TR student, Michael Sullivan chose “Born a Crime’’ by the Daily Show’s host Trevor Noah. Sullivan said he is a fan of Noah’s interviews and how he’s so upfront about his upbringing.

“Americanah,” written by Nigerian author Chimamanda Ngozi Adichie, was the novel that TR student Perla Rodriguez chose to read to the audience. 

Rodriguez said the author talks about what she calls “the danger of a single story,” which is what one’s opinion of certain people can give others a view on what the people are like.

TR English instructor Michelle Menchaca selected “The Autobiography of Malcolm X.” Menchaca first read the book in her 20s, and she found the content powerful to read about how Malcolm X was under such oppression and had a lot of anger. 

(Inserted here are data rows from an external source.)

def tookTrap (c : BitVec 8) (st : StreamId) (t : State) : Bool := (t.stream st).csr.insvc && (t.stream st).csr.cause.extractLsb' 0 8 = c
theorem test_meets_csr_write_events :
    leads .faircfgWrite (on (wave .s) (.streamWord (.wave 0 0) 4096)) (fun t => (t.stream (.wave 0 0)).csr.fair = 4096) = true ∧
    leads .faircfgWrite (on (wave .s) (.streamWord (.wave 0 0) 15))
      (fun t => (t.stream (.wave 0 0)).csr.fair = 64 && tookTrap 1 (.wave 0 0) t) = true ∧
    leads .faircfgWrite (on (tile .s) (.streamWord c0 64)) (tookTrap 1 c0) = true ∧
    leads .curlimWrite (on (tile .s) (.streamWord c0 96)) (tookTrap 2 c0) = true ∧
    leads .svecWrite (on (tile .s atK) (.streamWord c0 4095)) (fun t => (t.common c0.core).svec = 4095) = true ∧
    leads .svecWrite (on (tile .s atK) (.streamWord c0 3839)) (fun t => (t.common c0.core).svec = 3840 && tookTrap 1 c0 t) = true ∧
    leads .ptbaseWrite (on (tile .s atK) (.streamFlagWord c0 false 0xF_FFFF_FFF8_0000)) (fun t => (t.common c0.core).ptbase = 0xF_FFFF_FFF8_0000) = true ∧
    leads .ptbaseWrite (on (tile .s atK) (.streamFlagWord c0 true 0x10000)) (tookTrap 1 c0) = true ∧
    (∀ g < 8, fld (0x2525_2525_2525_2525 : Word) (8 * g) 3 < 6 ∧ fld (0x2525_2525_2525_2525 : Word) (8 * g + 6) 2 = 0) ∧
    fld (0x1F : Word) 5 27 = 0 ∧ fld (0x300 : Word) 8 2 ≠ 2 ∧ fld (0x200 : Word) 8 2 = 2 := by decide +kernel

/-- A fault record of a context, its wait, a ring that is valid. -/
def record : FaultRecord := ⟨⟨c0, none⟩, 0, 0x10000, 0, 0, 0⟩
def waits : Stream → Stream := fun x => { x with stop := .fault ⟨0, 0x10000, 0, 0, 0, 0, some 1⟩ }
theorem test_meets_control_page_events :
    leads .rangeTableWrite (on (tile .s) (.range 15 false 0x2000)) (fun t => (File.get t.mm.ranges 15).1 = 0x2000) = true ∧
    (File.get (tile .s).mm.ranges 0).2.getLsbD 38 = false ∧ (0x0000_0044_0000_0200 : Word).getLsbD 38 = true ∧
    (on { tile .s with edge := { (tile .s).edge with ctl := [(0x208, 0x1000_0000)] }, mm := { (tile .s).mm with waitingFaults := [record] } }
      (.die false)).ringOpen 0 = true ∧ record.agent.st.die = b2n false ∧
    leads .faultRingTailWrite (on (tile .s) (.dieWord true 0xFFFF_FFFF)) (fun t => t.ctl 0x258 = 0xFFFF_FFFF) = true ∧
    agentOfCode (fld (0 : Word) 16 3) (fld (0 : Word) 15 1) (fld (0 : Word) 0 15) = some ⟨c0, none⟩ ∧
    leads .resumePortWrite (on (tile .s waits) (.dieWord false 0)) (fun t => (t.stream c0).stop = .running) = true ∧
    leads .ipi (on (tile .s) (.num 31)) (fun t => t.ctl 0x30F8 = 4) = true ∧ leads .timerCompare (on (tile .s) (.num 0)) (fun t => t.ctl 0x3000 = 8) = true ∧
    leads .registerWrite (on (tile .s) (.register (.control 0x100) 12288)) (fun t => t.ctl 0x100 = 12288) = true ∧
    leads .registerWrite (on (tile .s atK) (.register (.csr c0 0x005) 7)) (fun t => (t.stream c0).csr.epc = 7) = true ∧
    leads .counterRegionAccess (on (tile .s atK) (.counter c0 4095 (some 5))) (fun t => t.ctr 4095 = 5) = true := by decide +kernel

/-- Both contexts of a core, each with its queues or windows. -/
def both (s : State) : State := { s with streams := s.streams ++ [(c1, Stream.launch)] }
def windowed (x : Stream) : Stream :=
  { x with csr := { x.csr with wbwin := windowCsr 0 96, abwin := windowCsr 0 48, kbwin := windowCsr 0 160 } }
def busy (left : Nat) (s : State) : State := s.modTile 0 fun t => { t with array := some ⟨c0, 4, left, .zero 0, 0, 0, []⟩ }
theorem test_meets_matrix_operations :
    let s := tile .m windowed
    (s.tile 0).array = none ∧ (s.tile 0).drain = 0 ∧ (s.stream c0).badStaging false = false ∧ (s.stream c0).badStaging true = false ∧
    (s.stream c0).matRaise c0 (mop 0) false = none ∧ (s.stream c0).matRaise c0 (mop 0) true = none ∧ s.judgeB c0 (mop 0) false = .ok [] ∧
    s.judgeB c0 (mop 0) true = .ok [] ∧ (s.stream c0).tileBound c0 3 = none ∧ (s.stream c0).badDrain = false ∧
    (s.stream c0).drainRaise c0 (mop 0) 1 4 = none ∧ s.judgeDrain c0 (mop 0) 1 4 = (.ok [], .ok []) ∧
    (s.stream c0).rowsBound c0 0 [0] 32768 true = none ∧ (s.stream c0).rowsBound c0 0 [0] 32768 false = none ∧
    (∀ i ∈ [Instr.mma (mop 0), .mmas (mop 0), .mzero (mop 0), .mdrain (mop 0), .mlaccSave (mop 0), .mlaccLoad (mop 1)], s.admits i = true) ∧
    ((busy 3 s).tile 0).array.isSome = true ∧ (busy 3 s).admits (.mzero (mop 0)) = true := by decide +kernel
theorem test_meets_wave_matrix :
    (wave .m).iss.st.isWave = true ∧ (wave .m).admits (.wvmac (mop 0x10200)) = true ∧
    ({ wave .m with iss := { (wave .m).iss with lanes := 3 } } : State).admits (.wvmac (mop 0)) = true := by decide +kernel

/-- Staging registers of the sort, push and launch engines that fit; one that does not; a PENDING token. -/
def staged (l : List (Nat × Word)) (x : Stream) : Stream := { x with staging := l }
theorem test_meets_commands :
    (∀ i ∈ [Instr.copy (cop 0 0), .qbcast (cop 0 0xF10), .gath (cop 0 0), .scat (cop 0 0), .pfb (cop 0 0), .drop (cop 0 0), .tmoveMove (cop 0 0),
        .tmoveEvict (cop 0 1), .coll (cop 0 0x40), .xsort (cop 0 0), .tqpush (cop 0 0), .rlaunch (cop 0 0), .qfence (cop 0 0xFFFF)],
      (tile .c).admits i = true) ∧ (wave .c).admits (.rtrace (cop 0 0x304)) = true ∧ ((tile .c).stream c0).commands 0 = [] ∧
    fitsCopy (List.replicate 16 0) = true ∧ fitsCopy ((1 : Word) <<< 48 :: List.replicate 15 0) = false ∧ fitsGather (List.replicate 16 0) = true ∧
    fitsTier (List.replicate 16 0) = true ∧ fitsMove (List.replicate 16 0) = true ∧ fitsColl (List.replicate 16 0) = true ∧
    fitsSort [0, 0x1_0100_0000, 0, 0, 0, 0] = true ∧ fitsPush (List.replicate 16 0) = true ∧ fitsLaunch (List.replicate 16 0) = true ∧
    fitsRay (List.replicate 16 0) = true ∧ ((tile .c).stream c0).token 0 ≠ .pending ∧
    ((tile .c fun x => { x with tokens := [(0, .pending)] }).stream c0).token 0 = .pending := by decide +kernel

def named (st : SashState) : SashEntry := { SashEntry.none with name := 7, st := st, core := 0, pages := 1, asid := 0 }
def answered (x : Stream) : Stream := { x with dirAns := true, staging := [(88, 7), (89, 0x100)] }
def directory (e : SashEntry) (s : State) : State := { s with sched := { s.sched with sashes := [(0, e)] } }
theorem test_meets_sash_commands :
    let s := tile .c answered
    let r := directory (named .resident) s
    (s.stream c0).dirAns = true ∧ (∀ i ∈ [Instr.sopen (cop 0 0), .satt (cop 0 0), .srel (cop 0 0), .sevict (cop 0 0), .sdrop (cop 0 0)],
      s.admits i = true) ∧ (sup .c answered).admits (.sopenEvicted (cop 1 0)) = true ∧
    fitsOpen false ((List.range 16).map fun k => if k = 8 then 7 else if k = 9 then 0x100 else 0) = true ∧
    fitsOpen true ((List.range 16).map fun k => if k = 9 then 0x10100 else if k = 11 then 0x20_0000 else 0) = true ∧
    fitsSash [(10, 32)] (List.replicate 16 0) = true ∧ s.openRaise = none ∧ r.openRaise ≠ none ∧ r.attRefused (cop 0 0) = none ∧
    s.attRefused (cop 0 0) ≠ none ∧ r.endRaise = none ∧ s.endRaise ≠ none ∧
    ((tile .c fun x => { answered x with attached := [⟨false, 0, 7, true, 0, 0, 1, true⟩] }).stream c0).holding 7 ≠ none := by decide +kernel

/-- Bundles of one operation where both contexts, or a wave, fetch. -/
def addWord : Bundle := Bundle.single (Header.only .s) .s 0x0100_2016_0000_0064
def bundleOf : Fetch → Option Bundle | .bundle b => some b | _ => none
theorem fetch_of_bundleOf {f : Fetch} {b : Bundle} (h : bundleOf f = some b) : f = .bundle b := by
  cases f <;> simp_all [bundleOf]
def coded (b0 b1 : Bundle) (s : State) : State := s.modTile 0 fun t => { t with banks := [((0, 0), b0), ((1, 0), b1)], bank0 := 0, bank1 := 1 }
def goesWith : Turn → Option (BitVec 8 × Nat × Nat) | .goes m n d => some (m, n, d) | _ => none
def vWord : Bundle := Bundle.single (Header.only .va) .va 0x0B18_0040_18C8_0000

theorem test_meets_steps_of_bundles :
    bundleOf ((coded addWord vWord (tile .s)).fetch c0 0) = some addWord ∧ Bundle.ops addWord = [(.s, some (.add ⟨p0, d 4, .reg 2, .imm, 100⟩))] ∧
    Bundle.ops 0 = [] ∧ (Bundle.ops (addWord ||| vWord)).length = 2 ∧ ((tile .s).stream c0).stop = .running ∧
    ((coded addWord vWord (tile .s)).stream c1).stop ≠ .running ∧ ((wave .s).stream (.wave 0 0)).thr.path 0 = BitVec.allOnes 32 ∧
    (3839 : Word).toNat < 3840 ∧ (4095 : Word).toNat < 4096 ∧ ((tile .s).stream c0).csr.priv = 0 ∧ isNop .nop = true := by decide +kernel

theorem test_meets_merge_stage :
    let s := on (coded addWord vWord (both (tile .s))) (.core (.tile 0))
    let u := on (coded addWord addWord (both (tile .s))) (.core (.tile 0))
    goesWith (s.merge 0).t0 = some (0x80, 0, 1) ∧ goesWith (s.merge 0).t1 = some (0x40, 4, 8) ∧ (s.merge 0).beyond = false ∧
    goesWith (u.merge 0).t1 = some (0x80, 0, 1) ∧ (s.tile 0).array = none ∧ (s.stream c0).inHandler = false ∧
    ((s.modTile 0 fun t => { t with com := { t.com with curlim := 1 } }).merge 0).beyond = true := by decide +kernel

def sent (v : VWord) (k : BitVec 48) (s : State) : State := s.modTile 0 fun t => { t with outq := File.set t.outq 2 [(v, k)] }
theorem test_meets_clock_events :
    leads .idleCountExpiry (on (tile .s fun x => { x with idle := 15 }) (.stream c0)) (fun t => (t.stream c0).idle = 0) = true ∧
    leads .queueEntryArrival (on { sent 9 0 (tile .s) with ltime := 2 } (.core (.tile 0))) (fun t => File.get (t.tile 3).inq 2 = [9]) = true ∧
    leads .queueEntryArrival (on { sent 9 0 (tile .s) with ltime := 1 } (.core (.tile 0))) (fun t => File.get (t.tile 3).inq 2 = []) = true ∧
    leads .flagSetArrival (on { (tile .s).modTile 0 (fun t => { t with flagSets := [(31, 0)] }) with ltime := 2 } (.core (.tile 0)))
      (fun t => (t.tile 0).flags = 0x8000_0000) = true ∧
    leads .arrayOccupancyEnd (on (busy 0 (tile .s)) (.core (.tile 0))) (fun t => (t.tile 0).array = none) = true ∧
    leads .arrayOccupancyEnd (on (busy 1 (tile .s)) (.core (.tile 0))) (fun t => (t.tile 0).array ≠ none) = true ∧
    leads .drainCommit (on ((tile .s fun x => { x with time := 5 }).modTile 0 fun t => { t with commits := [⟨c0, 5, 0, 1, [(64, 7)], [], none⟩] })
      (.core (.tile 0))) (fun t => (t.tile 0).commits = [] && Mem.get (t.tile 0).wbuf 64 = 7) = true := by decide +kernel

def cached (b : Bundle) (s : State) : State :=
  s.modShader 0 fun t => { t with com := { t.com with icache := [⟨0, 0, BitVec.setWidth 1024 b, true⟩] } }

theorem test_meets_waves :
    let st : StreamId := .wave 0 0
    let s := on (cached addWord (wave .s)) (.num2 0 0)
    let f := fun (n : Nat) => (wave .s fun x => { x with thr := { x.thr with waits := [(0, n)] } })
    File.get (s.shader 0).turn 0 = 0 ∧ (s.stream st).stop = .running ∧ (s.stream st).blocked = false ∧
    (s.stream st).thr.paths = [(0, BitVec.allOnes 32)] ∧ bundleOf (s.fetch st 0) = some addWord ∧
    (s.present st (BitVec.allOnes 32) 0).verdict.goes = true ∧ (s.stream (.wave 0 15)).thr.active = 0 ∧
    leads .shaderPartitionSelect s (fun t => t.agenda = [.issue st (some 0) none] && File.get (t.shader 0).turn 0 = 1) = true ∧
    leads .pathWaitLimit (on (f 65) (.stream st)) (fun t => (t.stream st).thr.first = some 0) = true ∧
    leads .pathWaitLimit (on (f 64) (.stream st)) (fun t => (t.stream st).thr.first = none) = true := by decide +kernel

/-- The bundle of a cooperative `mma`; a casement whose four cores present it, one whose first core does not. -/
def coopWord : Bundle := match encode (.mma { mop 0 with q := true }) with | some (sl, w) => Bundle.single (Header.only sl) sl w | none => 0
def casement (n : Nat) : State :=
  let s := { tile .m with streams := (List.range 4).map fun c => (.tile c false, windowed (owning Stream.launch)) }
  (List.range 4).foldl (fun (s : State) (c : Nat) => s.modTile c fun t =>
    { t with banks := [((0, 0), if c < n then 0 else coopWord)], bank0 := 0, bank1 := 1 }) s
theorem test_meets_cooperative_gate :
    (∀ p < 4, ((((casement 0).gate 0 (some ([], [], []))).coopOffer p).any fun e => e.2.2.1) = true) ∧
    leads .cooperativeMmaIssue (on (casement 0) (.num 0)) (fun t => (t.tile 3).coop.isSome) = true ∧
    (((casement 1).gate 0 (some ([], [], []))).coopOffer 0).isNone = true ∧
    (∀ p < 4, ((((casement 1).gate 0 (some ([], [], []))).coopOffer p).any fun e => e.2.2.2) = false) := by decide +kernel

Edwards encourages young writers who are writing a novel to keep publishing their work. She also believes people’s best work is in a Twitter post. 

“Writing is powerful. It is a way to access your feelings, it is a way to communicate it is a way to leave a legacy behind,” Edwards said.

TR students Michael Sullivan and Abigail Tuttle discuss books by black authors Trevor Noah and Ralph Ellison at the National African American Read-In on TR Campus.